*** Begin section ***
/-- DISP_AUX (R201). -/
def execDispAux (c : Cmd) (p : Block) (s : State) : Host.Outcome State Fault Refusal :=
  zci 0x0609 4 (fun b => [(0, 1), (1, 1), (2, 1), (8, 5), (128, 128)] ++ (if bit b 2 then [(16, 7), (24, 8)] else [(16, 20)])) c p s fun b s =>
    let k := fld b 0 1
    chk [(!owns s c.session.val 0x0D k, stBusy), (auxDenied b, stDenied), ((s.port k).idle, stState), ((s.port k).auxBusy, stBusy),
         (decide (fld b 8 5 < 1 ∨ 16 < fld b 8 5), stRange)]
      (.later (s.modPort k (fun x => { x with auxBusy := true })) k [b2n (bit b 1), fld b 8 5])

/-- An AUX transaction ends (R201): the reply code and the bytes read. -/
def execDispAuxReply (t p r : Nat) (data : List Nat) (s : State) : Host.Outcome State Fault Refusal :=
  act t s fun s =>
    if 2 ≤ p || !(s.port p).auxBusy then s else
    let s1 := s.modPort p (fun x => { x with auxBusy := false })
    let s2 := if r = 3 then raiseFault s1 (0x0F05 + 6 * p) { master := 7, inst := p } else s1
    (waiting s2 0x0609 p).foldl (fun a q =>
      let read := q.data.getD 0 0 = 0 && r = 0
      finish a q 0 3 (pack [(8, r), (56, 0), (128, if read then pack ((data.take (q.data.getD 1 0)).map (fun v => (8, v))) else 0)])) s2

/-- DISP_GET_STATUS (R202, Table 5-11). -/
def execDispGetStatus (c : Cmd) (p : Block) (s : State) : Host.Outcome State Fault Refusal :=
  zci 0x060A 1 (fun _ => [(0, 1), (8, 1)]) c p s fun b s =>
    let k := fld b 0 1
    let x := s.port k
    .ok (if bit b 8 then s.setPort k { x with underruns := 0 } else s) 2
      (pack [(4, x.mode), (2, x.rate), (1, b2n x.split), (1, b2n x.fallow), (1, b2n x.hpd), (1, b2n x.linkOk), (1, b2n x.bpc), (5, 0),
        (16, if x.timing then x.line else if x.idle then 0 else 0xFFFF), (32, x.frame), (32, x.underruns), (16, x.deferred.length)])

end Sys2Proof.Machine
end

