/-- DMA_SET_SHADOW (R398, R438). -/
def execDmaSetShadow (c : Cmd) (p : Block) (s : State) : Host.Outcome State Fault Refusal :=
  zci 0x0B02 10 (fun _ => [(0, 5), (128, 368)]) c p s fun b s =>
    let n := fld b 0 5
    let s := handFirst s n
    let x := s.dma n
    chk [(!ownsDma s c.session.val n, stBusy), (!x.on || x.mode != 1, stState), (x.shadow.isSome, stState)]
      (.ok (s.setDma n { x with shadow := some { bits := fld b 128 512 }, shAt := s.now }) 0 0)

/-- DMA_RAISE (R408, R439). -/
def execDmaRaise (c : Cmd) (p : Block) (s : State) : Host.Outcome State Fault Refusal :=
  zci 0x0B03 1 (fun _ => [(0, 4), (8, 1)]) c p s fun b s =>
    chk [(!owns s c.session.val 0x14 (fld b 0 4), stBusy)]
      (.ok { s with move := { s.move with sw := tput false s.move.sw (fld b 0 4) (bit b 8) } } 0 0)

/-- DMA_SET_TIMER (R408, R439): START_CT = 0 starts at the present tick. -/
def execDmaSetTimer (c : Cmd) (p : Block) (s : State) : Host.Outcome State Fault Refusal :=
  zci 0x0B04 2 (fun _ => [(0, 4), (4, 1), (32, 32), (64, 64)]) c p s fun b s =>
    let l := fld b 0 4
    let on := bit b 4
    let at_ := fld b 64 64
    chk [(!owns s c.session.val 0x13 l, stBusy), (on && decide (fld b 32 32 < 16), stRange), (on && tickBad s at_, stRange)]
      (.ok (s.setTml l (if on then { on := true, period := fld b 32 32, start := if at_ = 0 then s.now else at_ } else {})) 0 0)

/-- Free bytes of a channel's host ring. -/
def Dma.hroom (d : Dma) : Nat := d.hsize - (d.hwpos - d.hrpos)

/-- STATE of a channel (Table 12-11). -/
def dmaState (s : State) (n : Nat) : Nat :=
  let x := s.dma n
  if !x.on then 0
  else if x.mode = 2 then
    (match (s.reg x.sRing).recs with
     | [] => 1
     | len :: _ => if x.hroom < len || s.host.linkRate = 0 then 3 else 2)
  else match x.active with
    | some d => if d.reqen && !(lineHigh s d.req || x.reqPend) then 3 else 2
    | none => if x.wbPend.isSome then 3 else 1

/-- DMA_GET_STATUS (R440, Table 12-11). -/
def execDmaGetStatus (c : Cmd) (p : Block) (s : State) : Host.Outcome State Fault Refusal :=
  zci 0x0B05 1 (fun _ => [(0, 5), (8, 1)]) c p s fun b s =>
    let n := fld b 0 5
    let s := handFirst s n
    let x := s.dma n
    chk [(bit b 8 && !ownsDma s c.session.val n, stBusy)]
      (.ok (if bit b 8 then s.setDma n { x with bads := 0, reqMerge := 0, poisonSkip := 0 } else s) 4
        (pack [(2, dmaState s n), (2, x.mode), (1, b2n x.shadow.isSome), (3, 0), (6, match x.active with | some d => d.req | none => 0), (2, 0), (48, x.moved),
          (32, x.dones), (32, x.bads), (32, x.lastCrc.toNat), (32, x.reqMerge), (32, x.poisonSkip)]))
*** End section ***
*** Begin section ***
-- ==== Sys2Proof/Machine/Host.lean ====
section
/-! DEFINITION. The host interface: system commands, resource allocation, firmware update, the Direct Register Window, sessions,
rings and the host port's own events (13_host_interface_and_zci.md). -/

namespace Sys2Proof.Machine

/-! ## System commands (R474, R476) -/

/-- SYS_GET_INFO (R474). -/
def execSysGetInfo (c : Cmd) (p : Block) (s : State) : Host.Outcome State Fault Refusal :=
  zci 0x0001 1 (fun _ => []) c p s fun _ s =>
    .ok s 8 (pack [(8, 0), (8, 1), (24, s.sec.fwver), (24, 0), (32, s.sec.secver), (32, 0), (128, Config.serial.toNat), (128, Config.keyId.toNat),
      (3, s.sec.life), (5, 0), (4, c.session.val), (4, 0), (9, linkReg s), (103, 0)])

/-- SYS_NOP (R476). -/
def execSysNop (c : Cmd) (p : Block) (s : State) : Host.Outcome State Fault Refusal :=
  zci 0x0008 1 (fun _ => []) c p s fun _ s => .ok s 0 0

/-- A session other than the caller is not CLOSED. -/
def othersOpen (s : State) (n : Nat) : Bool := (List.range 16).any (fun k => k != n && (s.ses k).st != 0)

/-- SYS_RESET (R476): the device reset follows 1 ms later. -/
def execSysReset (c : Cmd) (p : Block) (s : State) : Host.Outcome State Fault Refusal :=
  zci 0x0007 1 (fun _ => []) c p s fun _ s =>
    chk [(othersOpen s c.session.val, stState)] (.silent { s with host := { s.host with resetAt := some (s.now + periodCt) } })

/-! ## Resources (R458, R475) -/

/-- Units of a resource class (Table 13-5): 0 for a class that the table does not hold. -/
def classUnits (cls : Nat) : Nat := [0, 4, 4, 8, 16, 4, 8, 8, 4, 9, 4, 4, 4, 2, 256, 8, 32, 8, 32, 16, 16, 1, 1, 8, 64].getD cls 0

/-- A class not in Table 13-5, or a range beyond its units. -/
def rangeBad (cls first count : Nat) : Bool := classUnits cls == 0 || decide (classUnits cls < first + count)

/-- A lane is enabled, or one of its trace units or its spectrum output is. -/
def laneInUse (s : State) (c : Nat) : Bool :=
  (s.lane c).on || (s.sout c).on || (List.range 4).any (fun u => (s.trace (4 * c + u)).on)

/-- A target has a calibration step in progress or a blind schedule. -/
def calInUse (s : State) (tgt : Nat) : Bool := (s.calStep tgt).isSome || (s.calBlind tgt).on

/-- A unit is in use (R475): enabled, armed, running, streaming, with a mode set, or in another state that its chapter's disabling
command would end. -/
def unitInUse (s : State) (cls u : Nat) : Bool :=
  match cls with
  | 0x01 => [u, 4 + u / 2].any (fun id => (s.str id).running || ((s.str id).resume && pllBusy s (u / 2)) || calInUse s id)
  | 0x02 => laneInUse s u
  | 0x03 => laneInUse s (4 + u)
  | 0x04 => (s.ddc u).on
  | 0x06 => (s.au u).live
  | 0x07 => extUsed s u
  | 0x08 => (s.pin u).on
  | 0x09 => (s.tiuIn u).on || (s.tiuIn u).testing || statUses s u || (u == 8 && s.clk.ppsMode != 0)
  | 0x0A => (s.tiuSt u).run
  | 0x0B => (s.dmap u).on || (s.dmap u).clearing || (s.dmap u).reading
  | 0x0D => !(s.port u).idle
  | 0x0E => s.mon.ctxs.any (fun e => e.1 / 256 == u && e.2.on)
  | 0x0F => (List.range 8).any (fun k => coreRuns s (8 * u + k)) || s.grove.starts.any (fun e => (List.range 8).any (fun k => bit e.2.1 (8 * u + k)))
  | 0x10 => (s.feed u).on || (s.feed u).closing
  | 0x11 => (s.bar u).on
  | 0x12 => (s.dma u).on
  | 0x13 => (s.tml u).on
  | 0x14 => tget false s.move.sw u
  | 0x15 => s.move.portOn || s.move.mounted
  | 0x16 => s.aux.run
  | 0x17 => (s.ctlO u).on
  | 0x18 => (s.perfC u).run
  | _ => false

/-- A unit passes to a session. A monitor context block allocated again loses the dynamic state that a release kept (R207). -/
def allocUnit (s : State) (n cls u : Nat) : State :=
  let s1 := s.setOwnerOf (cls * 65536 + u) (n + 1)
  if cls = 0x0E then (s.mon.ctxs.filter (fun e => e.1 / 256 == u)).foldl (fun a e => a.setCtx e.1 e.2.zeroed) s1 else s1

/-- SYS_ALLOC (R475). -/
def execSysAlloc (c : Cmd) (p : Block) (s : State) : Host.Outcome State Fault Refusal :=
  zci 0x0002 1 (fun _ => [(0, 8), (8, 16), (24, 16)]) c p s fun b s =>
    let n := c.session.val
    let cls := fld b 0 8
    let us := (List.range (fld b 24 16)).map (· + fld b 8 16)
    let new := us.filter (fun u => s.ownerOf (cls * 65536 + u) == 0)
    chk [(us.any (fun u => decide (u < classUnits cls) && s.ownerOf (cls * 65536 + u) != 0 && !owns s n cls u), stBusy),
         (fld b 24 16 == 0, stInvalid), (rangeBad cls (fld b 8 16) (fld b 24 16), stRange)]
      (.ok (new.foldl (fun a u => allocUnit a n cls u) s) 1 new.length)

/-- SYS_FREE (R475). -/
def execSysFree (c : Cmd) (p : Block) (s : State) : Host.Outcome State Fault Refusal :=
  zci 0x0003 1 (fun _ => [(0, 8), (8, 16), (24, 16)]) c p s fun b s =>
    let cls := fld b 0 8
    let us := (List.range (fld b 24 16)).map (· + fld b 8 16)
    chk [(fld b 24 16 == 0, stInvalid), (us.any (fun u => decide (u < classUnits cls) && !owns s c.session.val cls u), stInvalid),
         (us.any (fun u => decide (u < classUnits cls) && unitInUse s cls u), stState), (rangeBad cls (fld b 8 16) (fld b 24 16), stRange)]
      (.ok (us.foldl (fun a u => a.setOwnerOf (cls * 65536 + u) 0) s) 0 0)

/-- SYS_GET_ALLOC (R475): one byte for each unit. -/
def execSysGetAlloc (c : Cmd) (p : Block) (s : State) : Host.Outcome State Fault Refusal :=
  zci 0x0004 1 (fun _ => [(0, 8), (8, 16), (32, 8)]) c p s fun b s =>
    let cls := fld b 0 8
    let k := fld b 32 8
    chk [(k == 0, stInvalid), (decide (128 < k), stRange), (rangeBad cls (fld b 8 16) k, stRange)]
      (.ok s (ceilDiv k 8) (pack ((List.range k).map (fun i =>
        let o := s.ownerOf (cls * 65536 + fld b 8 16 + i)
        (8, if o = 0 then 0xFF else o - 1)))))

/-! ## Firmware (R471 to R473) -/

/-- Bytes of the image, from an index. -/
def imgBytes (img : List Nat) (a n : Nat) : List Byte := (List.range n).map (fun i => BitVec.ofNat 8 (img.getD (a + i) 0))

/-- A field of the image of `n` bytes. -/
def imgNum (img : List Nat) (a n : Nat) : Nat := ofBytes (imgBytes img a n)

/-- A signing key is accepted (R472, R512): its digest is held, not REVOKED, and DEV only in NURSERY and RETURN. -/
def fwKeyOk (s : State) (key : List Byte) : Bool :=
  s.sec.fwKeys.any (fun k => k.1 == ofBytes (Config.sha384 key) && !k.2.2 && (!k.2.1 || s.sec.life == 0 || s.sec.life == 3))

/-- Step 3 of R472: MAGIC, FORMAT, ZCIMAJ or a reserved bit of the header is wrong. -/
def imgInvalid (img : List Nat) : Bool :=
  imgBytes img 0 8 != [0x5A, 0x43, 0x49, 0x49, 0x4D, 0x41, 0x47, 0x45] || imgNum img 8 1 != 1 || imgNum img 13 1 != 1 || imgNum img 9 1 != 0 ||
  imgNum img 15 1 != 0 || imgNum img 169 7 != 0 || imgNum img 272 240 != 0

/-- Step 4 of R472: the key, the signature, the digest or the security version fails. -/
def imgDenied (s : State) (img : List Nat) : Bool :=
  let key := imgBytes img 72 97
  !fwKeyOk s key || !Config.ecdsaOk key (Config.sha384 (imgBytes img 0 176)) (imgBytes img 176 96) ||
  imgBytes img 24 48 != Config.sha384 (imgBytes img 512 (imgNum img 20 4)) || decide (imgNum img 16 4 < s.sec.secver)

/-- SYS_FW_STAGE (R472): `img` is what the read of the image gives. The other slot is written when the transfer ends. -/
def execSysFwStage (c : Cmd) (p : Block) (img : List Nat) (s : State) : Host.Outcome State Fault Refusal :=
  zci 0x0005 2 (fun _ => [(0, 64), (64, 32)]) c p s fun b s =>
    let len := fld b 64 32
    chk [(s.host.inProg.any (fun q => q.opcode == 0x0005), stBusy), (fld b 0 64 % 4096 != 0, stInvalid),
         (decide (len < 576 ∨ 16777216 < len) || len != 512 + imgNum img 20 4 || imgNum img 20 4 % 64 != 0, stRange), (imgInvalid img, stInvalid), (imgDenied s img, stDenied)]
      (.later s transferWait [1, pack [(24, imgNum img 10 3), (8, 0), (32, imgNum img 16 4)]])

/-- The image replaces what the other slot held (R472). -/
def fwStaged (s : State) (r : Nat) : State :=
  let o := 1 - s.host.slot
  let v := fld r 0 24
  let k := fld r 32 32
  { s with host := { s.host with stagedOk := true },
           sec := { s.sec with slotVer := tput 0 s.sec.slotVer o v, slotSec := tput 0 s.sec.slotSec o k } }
*** End section ***
*** Begin section ***
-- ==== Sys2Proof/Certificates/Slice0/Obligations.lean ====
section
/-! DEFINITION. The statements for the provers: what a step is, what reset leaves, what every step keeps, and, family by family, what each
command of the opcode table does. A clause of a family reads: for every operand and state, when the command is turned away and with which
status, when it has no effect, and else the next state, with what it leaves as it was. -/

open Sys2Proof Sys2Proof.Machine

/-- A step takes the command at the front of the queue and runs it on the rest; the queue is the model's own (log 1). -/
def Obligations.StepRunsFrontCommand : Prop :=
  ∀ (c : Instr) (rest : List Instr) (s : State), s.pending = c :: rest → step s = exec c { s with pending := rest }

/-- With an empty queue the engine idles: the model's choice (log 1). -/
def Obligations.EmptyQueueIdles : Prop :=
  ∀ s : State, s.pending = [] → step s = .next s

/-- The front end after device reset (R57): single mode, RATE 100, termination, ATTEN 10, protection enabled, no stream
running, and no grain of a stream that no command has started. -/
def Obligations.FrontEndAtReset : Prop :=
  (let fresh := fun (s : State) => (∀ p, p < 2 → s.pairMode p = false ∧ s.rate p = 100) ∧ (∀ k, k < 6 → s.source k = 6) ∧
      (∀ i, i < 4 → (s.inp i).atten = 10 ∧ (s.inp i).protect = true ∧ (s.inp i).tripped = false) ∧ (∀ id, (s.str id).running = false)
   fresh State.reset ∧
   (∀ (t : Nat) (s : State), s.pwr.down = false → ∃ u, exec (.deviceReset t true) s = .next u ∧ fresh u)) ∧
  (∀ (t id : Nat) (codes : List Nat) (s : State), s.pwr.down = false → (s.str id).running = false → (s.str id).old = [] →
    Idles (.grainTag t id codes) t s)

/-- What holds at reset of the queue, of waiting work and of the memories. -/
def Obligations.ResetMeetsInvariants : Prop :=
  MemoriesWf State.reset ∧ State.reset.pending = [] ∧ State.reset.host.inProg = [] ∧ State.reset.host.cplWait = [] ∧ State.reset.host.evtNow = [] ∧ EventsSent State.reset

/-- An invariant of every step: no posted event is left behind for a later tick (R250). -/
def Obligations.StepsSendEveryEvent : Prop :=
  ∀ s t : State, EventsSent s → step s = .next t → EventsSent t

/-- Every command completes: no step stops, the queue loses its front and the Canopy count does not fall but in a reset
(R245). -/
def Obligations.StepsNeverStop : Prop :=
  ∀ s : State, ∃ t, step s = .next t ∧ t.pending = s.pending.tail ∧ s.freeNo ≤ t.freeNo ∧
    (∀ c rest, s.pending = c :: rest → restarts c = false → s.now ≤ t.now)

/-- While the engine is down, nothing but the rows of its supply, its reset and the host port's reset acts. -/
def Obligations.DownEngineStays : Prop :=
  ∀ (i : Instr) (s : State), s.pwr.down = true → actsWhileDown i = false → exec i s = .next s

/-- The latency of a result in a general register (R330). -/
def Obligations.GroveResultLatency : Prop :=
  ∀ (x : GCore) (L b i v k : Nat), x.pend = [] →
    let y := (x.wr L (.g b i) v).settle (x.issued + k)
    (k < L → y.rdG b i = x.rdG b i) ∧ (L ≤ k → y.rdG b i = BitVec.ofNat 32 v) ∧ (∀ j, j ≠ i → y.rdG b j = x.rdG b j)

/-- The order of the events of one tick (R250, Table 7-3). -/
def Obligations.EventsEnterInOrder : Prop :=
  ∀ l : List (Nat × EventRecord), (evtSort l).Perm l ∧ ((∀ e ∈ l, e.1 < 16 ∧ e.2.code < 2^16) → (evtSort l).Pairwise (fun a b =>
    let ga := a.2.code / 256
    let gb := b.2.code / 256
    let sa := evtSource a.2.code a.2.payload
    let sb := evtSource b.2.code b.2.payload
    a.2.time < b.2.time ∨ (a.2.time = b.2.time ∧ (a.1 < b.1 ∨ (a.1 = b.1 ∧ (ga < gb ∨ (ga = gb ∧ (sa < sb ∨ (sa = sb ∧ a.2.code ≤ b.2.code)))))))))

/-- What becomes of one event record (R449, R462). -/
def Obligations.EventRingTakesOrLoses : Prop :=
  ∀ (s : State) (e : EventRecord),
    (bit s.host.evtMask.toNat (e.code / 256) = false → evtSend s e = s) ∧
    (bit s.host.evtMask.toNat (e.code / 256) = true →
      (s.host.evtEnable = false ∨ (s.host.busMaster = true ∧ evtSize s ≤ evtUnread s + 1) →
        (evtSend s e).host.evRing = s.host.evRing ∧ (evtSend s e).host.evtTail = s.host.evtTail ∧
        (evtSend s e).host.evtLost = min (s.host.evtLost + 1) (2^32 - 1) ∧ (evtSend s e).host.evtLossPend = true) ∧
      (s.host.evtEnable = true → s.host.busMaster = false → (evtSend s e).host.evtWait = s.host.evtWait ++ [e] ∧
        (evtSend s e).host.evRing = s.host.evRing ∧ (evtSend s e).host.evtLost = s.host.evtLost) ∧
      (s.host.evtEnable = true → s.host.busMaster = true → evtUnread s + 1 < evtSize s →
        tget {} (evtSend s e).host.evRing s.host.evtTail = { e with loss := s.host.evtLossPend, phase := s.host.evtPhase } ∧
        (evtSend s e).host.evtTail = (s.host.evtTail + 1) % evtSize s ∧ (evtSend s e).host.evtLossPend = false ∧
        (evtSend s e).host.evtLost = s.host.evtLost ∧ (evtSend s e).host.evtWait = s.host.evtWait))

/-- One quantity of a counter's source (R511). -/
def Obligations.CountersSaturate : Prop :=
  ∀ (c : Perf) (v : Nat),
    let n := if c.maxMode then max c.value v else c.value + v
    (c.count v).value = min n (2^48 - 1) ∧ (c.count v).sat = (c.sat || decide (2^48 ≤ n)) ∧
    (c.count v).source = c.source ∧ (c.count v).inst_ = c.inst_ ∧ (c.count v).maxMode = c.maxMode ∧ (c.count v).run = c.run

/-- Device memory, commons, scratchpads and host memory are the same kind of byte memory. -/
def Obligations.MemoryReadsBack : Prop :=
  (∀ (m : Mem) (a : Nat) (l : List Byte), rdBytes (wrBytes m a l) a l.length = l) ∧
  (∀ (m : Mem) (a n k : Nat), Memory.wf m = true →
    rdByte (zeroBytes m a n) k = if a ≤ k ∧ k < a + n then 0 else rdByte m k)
*** End section ***
What the task asks ▸ Send back an exact copy of only the lines from the line with "i s = .next s" up to and including the line with "Table 7-3). -/" in the data above.

Written solution ▸
  ∀ (i : Instr) (s : State), s.pwr.down = true → actsWhileDown i = false → exec i s = .next s

/-- The latency of a result in a general register (R330). -/
def Obligations.GroveResultLatency : Prop :=
  ∀ (x : GCore) (L b i v k : Nat), x.pend = [] →
    let y := (x.wr L (.g b i) v).settle (x.issued + k)
    (k < L → y.rdG b i = x.rdG b i) ∧ (L ≤ k → y.rdG b i = BitVec.ofNat 32 v) ∧ (∀ j, j ≠ i → y.rdG b j = x.rdG b j)

/-- The order of the events of one tick (R250, Table 7-3). -/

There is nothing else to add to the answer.